··· Records shown ···

-- ==== Sys2Proof/Machine/Irq.lean ====
section
/-! DEFINITION. IRQ: assertion, delivery, end of interrupt, hold-off, discards and software interrupts (R434 to R450). -/

namespace Sys2Proof.Machine

/-- R435: the state of a source: 0 IDLE, 1 PENDING, 2 ACTIVE. -/
def Core.irqState (c : Core) (n : Nat) : Nat := c.rd (F.IRQ_SRC.STATE n)

/-- R434: the sources that never assert. -/
def irqReserved (n : Nat) : Bool :=
  [6, 7, 20, 21, 22, 23, 47, 63, 69, 70, 71, 95, 102, 103, 118, 119].contains n

/-- A source changes state; `IRQ_PEND` and the counts of `IRQ_STAT` follow (R450). -/
def irqSet (n st : Nat) (c : Core) : Core :=
  let old := c.irqState n
  let w := n / 32
  let bit := 2 ^ (n % 32)
  let p := c.rd (F.IRQ_PEND.PEND w)
  let c1 := (c.wr (F.IRQ_SRC.STATE n) st).wr (F.IRQ_PEND.PEND w) (if st = 1 then Nat.lor p bit else clearBits p bit)
  let c2 := c1.wr F.IRQ_STAT.NPEND (c1.rd F.IRQ_STAT.NPEND + b2n (st == 1) - b2n (old == 1))
  c2.wr F.IRQ_STAT.NACT (c2.rd F.IRQ_STAT.NACT + b2n (st == 2) - b2n (old == 2))

/-- R435: source `n` asserts. -/
def irqAssert (n : Nat) (c : Core) : Core :=
  if irqReserved n then c
  else if c.irqState n = 0 then irqSet n 1 c
  else if c.irqState n = 1 then c.cntSat (F.IRQ_HOLD.COAL (n / 8))
  else (c.cntSat (F.IRQ_SRC.OVR n)).wrB F.IRQ_STAT.OVRSEEN true

/-- R434, R435: the oldest assertion that crosses reaches IRQ. -/
def irqCross (c : Core) : Core :=
  match c.irq.cross with
  | [] => c
  | n :: rest => irqAssert n { c with irq := { c.irq with cross := rest } }

/-- The fast handler that runs on a core. -/
def Core.fastOn (c : Core) (k : Nat) : Option Nat := Tab.get none c.irq.fast k

/-- The normal handlers nested on a core, innermost first: level and source. -/
def Core.nest (c : Core) (k : Nat) : List (Nat × Nat) := Tab.get [] c.irq.stack k

/-- R436: source `n` is deliverable to core `k`. -/
def Core.deliverable (c : Core) (k n : Nat) : Bool :=
  c.irqState n == 1 && c.rd (F.IRQ_SRC.TGT n) == k && c.on (F.IRQ_SRC.EN n) && c.rd (F.IRQ_SRC.PRIO n) != 0 &&
    decide (c.rd (F.IRQ_CPU.THR k) < c.rd (F.IRQ_SRC.PRIO n)) && !c.on (F.IRQ_HOLD.RUN (n / 8)) && c.fastOn k == none &&
    (c.on (F.IRQ_SRC.FAST n) || decide (c.rd (F.IRQ_CPU.RLVL k) < c.rd (F.IRQ_SRC.PRIO n)))

/-- R437: the rank of a deliverable source: fast before normal, then the highest level, then the lowest number. -/
def Core.irqRank (c : Core) (n : Nat) : Nat := (16 * c.rd (F.IRQ_SRC.FAST n) + c.rd (F.IRQ_SRC.PRIO n)) * 128 + (127 - n)

/-- R437: the source to deliver to core `k`. -/
def Core.irqBest (c : Core) (k : Nat) : Option Nat :=
  (upTo 128).foldl (fun b n => if c.deliverable k n then
    match b with
    | none => some n
    | some m => if c.irqRank m < c.irqRank n then some n else some m
    else b) none

/-- The levels that a core's registers show (R449). -/
def irqShow (k : Nat) (c : Core) : Core :=
  (((c.wr (F.IRQ_CPU.RLVL k) (match c.nest k with | [] => 0 | x :: _ => x.1)).wr (F.IRQ_CPU.DEPTH k) (c.nest k).length).wrB
    (F.IRQ_CPU.FACT k) (c.fastOn k != none))

/-- R438, R440: core `k` starts the vector fetch of its next source; the group's hold-off starts. -/
def irqDeliver (k : Nat) (c : Core) : Core :=
  match c.irqBest k with
  | none => c
  | some n =>
    let c1 := (irqSet n 2 c).wr (F.IRQ_LAST.SRC k) n
    let c2 := c1.wrB (F.IRQ_HOLD.RUN (n / 8)) (c1.rd (F.IRQ_HOLD.HOLD (n / 8)) != 0)
    irqShow k (if c2.on (F.IRQ_SRC.FAST n) then
        { c2 with irq := { c2.irq with fast := Tab.put none c2.irq.fast k (some n) } }
      else { c2 with irq := { c2.irq with stack := Tab.put [] c2.irq.stack k ((c2.rd (F.IRQ_SRC.PRIO n), n) :: c2.nest k) } })

/-- R439: a handler on core `k` ends with source `n`. -/
def irqEoi (k n : Nat) (c : Core) : Core :=
  if c.fastOn k = some n then
    irqShow k { irqSet n 0 c with irq := { c.irq with fast := Tab.put none c.irq.fast k none } }
  else if (c.nest k).any (fun x => x.2 == n) then
    irqShow k { irqSet n 0 c with irq := { c.irq with stack := Tab.put [] c.irq.stack k ((c.nest k).filter (fun x => x.2 != n)) } }
  else c.cntSat (F.IRQ_CPU.EOIERR k)

/-- R440: the hold-off of group `g` expires. -/
def irqHoldEnd (g : Nat) (c : Core) : Core := c.wrB (F.IRQ_HOLD.RUN g) false

/-- R443: a write of ones to `IRQ_PENDw` discards pending assertions. -/
def irqDiscard (w bits : Nat) (c : Core) : Core :=
  forUp 32 (fun i c => if bitAt bits i && c.irqState (32 * w + i) == 1 then irqSet (32 * w + i) 0 c else c) c

/-- R446: software interrupts. -/
def irqSgi (bits : Nat) (c : Core) : Core := forUp 4 (fun k c => if bitAt bits k then c.pulse (124 + k) else c) c

end Sys2Proof.Machine
end

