/-- R321: the samples of 250 µs: pins of A and B (bit high), excluded pins. -/
def inputSample (a b exA exB : Nat) (l : LineSt) (x : SC) : SC :=
  if !x.1.conf then x else
    let s := forUp 8 (fun k s => sampleInput k (bitAt a k) (bitAt b k) (bitAt exA k) (bitAt exB k) s) x.1
    let seesA := (upTo 8).any (fun k => s.inDemand k && (!(s.i k).fa || (s.i k).disc || (s.i k).inf != 0))
    let seesB := (upTo 8).any (fun k => s.inDemand k && (!(s.i k).fb || (s.i k).disc || (s.i k).inf != 0))
    let y : SC := if seesA || seesB then demandAct (b2n seesA + 2 * b2n seesB) l (s, x.2) else ({ s with dem := Nat.land s.dem (s.demands l) }, x.2)
    let done := y.1.buttonDone
    let z : SC := (clearButtons y.1, y.2)
    if done then safReset l z else z

/-- R322: the disagreement of an input has lasted T_D. -/
def discrepancy (k : Nat) (l : LineSt) (x : SC) : SC :=
  if x.1.conf && x.1.mode k != 0 && decide (x.1.td k ≤ (x.1.i k).dt) then
    demandAct 3 l (x.1.setI k (fun i => { i with disc := true, clr := 0 }), x.2)
  else x

/-- R323: what one pulse of a side shows for an input: its own-side pin stays high, the other pin goes low, the supply fails its readback. -/
def pulseShows (own other otherHigh rbOk : Bool) : List Bool := [rbOk && own, otherHigh && !other, !rbOk]

/-- R323: the pulses of a side in a row that showed each observation. -/
def pulseCounts (side : Nat) (shows : List Bool) (t : Tab Nat) : Tab Nat :=
  forUp 3 (fun k t => Tab.put 0 t (3 * side + k) (if shows.getD k false then Tab.get 0 t (3 * side + k) + 1 else 0)) t

/-- R323: the cause that two pulses in a row of one side have shown. -/
def pulseCause (side : Nat) (t : Tab Nat) : Nat :=
  let two := fun (k : Nat) => decide (2 ≤ Tab.get 0 t (3 * side + k))
  if two 2 then 3 else if two 0 then 1 else if two 1 then 2 else 0

/-- R310, R323: a test pulse of TPA (side 0) or TPB (side 1), with the pins 250 µs into it; `rb` the channels, bit by bit, that read the line
itself still high. -/
def testPulse (side a b rb : Nat) (l : LineSt) (x : SC) : SC :=
  if !x.1.conf then x else
    let step := fun (k : Nat) (s : SafSt) =>
      if s.mode k = 1 ∨ s.mode k = 3 then
        s.setI k (fun i =>
          let own := if side = 0 then bitAt a k else bitAt b k
          let other := if side = 0 then bitAt b k else bitAt a k
          let oHigh := permitPin (s.mode k) (if side = 0 then i.fb else i.fa)
          let shows := pulseShows own other oHigh (rb == 0)
          let bad := pulseCounts side shows i.bad
          let cs := pulseCause side bad
          { i with
            bad := bad, good := if shows.any (fun b => b) then 0 else i.good + 1
            inf := if i.inf == 0 then cs else i.inf
            seq := if i.inf == 0 && cs != 0 then false else i.seq })
      else s
    demandAct 3 l (forUp 8 step x.1, x.2)
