/-- R356: a target takes effect. -/
def targetSet (t : DTarget) (n : Nat) (c : Core) : Core :=
  ({ c with shf := { c.shf with tgt := some t, slew := false } }).raise 86 0 n

/-- R356: at an epoch boundary a requested or received target takes effect. -/
def targetTake (c : Core) : Core :=
  let c1 := { (c.wr F.SHF_DCTRL.GO 0) with shf := { c.shf with next := none } }
  if c.dsrc = 1 ∧ c.on F.SHF_DCTRL.GO then targetSet ⟨c.rdS F.SHF_PTGT.P, 0, c.rd F.SHF_DCFG2.TMO⟩ 1 c1
  else if c.dsrc = 2 then (match c.shf.next with
    | some t => targetSet t 2 { c1 with shf := { c1.shf with lastSeq := some t.seq } }
    | none => c1)
  else c1

/-- R359: the governing target ends, as on expiry: the event, and V_B,ref slews to nominal. -/
def targetEnd (c : Core) : Core :=
  (governShow { c with shf := { c.shf with tgt := none, slew := true } }).raise 86 0 3

/-- R356, R359: another source than DISPATCH forgets the sequence that governed; off ends the target as on expiry. -/
def sourceOff (c : Core) : Core :=
  let c1 := if c.dsrc = 2 then c else { c with shf := { c.shf with lastSeq := none } }
  if c.dsrc = 0 ∧ c.shf.tgt.isSome then targetEnd c1 else c1

/-- R358, R359: dispatch at an epoch boundary. -/
def dispatchShare (c0 : Core) : Core :=
  let c2 := sourceOff (targetTake (publishHeadroom c0))
  let n : Int := max 1 c2.shf.n
  let vb := roundDiv c2.shf.sVb n
  let ib := roundDiv c2.shf.sIb n
  let c3 := match c2.shf.tgt with
    | some t =>
      let pa := c2.pAvail t.p
      let up := decide (0 ≤ pa)
      let h := c2.hSum up
      let own := if up then c2.shf.hd else c2.shf.hc
      let pi : Int := if h = 0 then 0 else roundDiv (pa * own) h
      if c2.governs then
        (writeVref (dispatchStep c2 vb ib pi) ((((c2.wr F.SHF_STAT.DGOV 1).wrB F.SHF_STAT.DSAT (decide ((h : Int) < absI pa))).wrS F.SHF_SHARE.P pi).wr
          F.SHF_HSUM.H h)).tickFree
      else c2.wr F.SHF_STAT.DGOV 0
    | none =>
      let v := c2.rdS F.CNV_LL_VREF.VREF
      let nom := c2.rdS F.SHF_VREF_NOM.V
      let c4 := c2.wr F.SHF_STAT.DGOV 0
      if c2.shf.slew then
        if v = nom then { c4 with shf := { c4.shf with slew := false } }
        else writeVref (slewTo (100 * c2.rd F.SHF_DCFG.VSLEW) v nom) c4
      else c4
  { c3 with shf := { c3.shf with sVs := 0, sVb := 0, sIb := 0, sPb := 0, n := 0 } }

/-- R356: GO of a host target. -/
def dispatchGo (c : Core) : Core := c.wr F.SHF_DCTRL.GO 1

/-- R359: the hold time of the governing target has passed. -/
def targetExpire (c : Core) : Core :=
  match c.shf.tgt with
  | some t =>
    if t.left = 0 then targetEnd (c.wr F.SHF_STAT.DTMO 1) else c
  | none => c

/-- R362: a context is copied into the window. -/
def contextSelect (i : Nat) (c : Core) : Core :=
  let ok := decide (i < c.shf.ctx.length)
  let pid := if ok then c.shf.ctx.getD i 0 else 0
  let p : Peer := if ok then c.peer pid else { soc := 0 }
  let c1 := (((c.wr F.SHF_CSEL.IDX i).wrB F.SHF_CSEL.CVALID ok).wr F.SHF_CPID.PID pid).wrB F.SHF_CPID.LIVE p.live
  ((((c1.wrB F.SHF_CPID.V2 p.v2).wr F.SHF_CPID.SLOT p.slot).wr F.SHF_CPID.AGE (min 255 p.age)).wr F.SHF_CSOC.SOC p.soc).wr F.SHF_CSOC.OEPOCH p.oepoch

end Sys2Proof.Machine
end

···

Return exactly the lines above from the line that has "def targetSet (t" through the line that has "def targetTake (c", inclusive, and nothing else.

def targetSet (t : DTarget) (n : Nat) (c : Core) : Core :=
  ({ c with shf := { c.shf with tgt := some t, slew := false } }).raise 86 0 n

/-- R356: at an epoch boundary a requested or received target takes effect. -/
def targetTake (c : Core) : Core :=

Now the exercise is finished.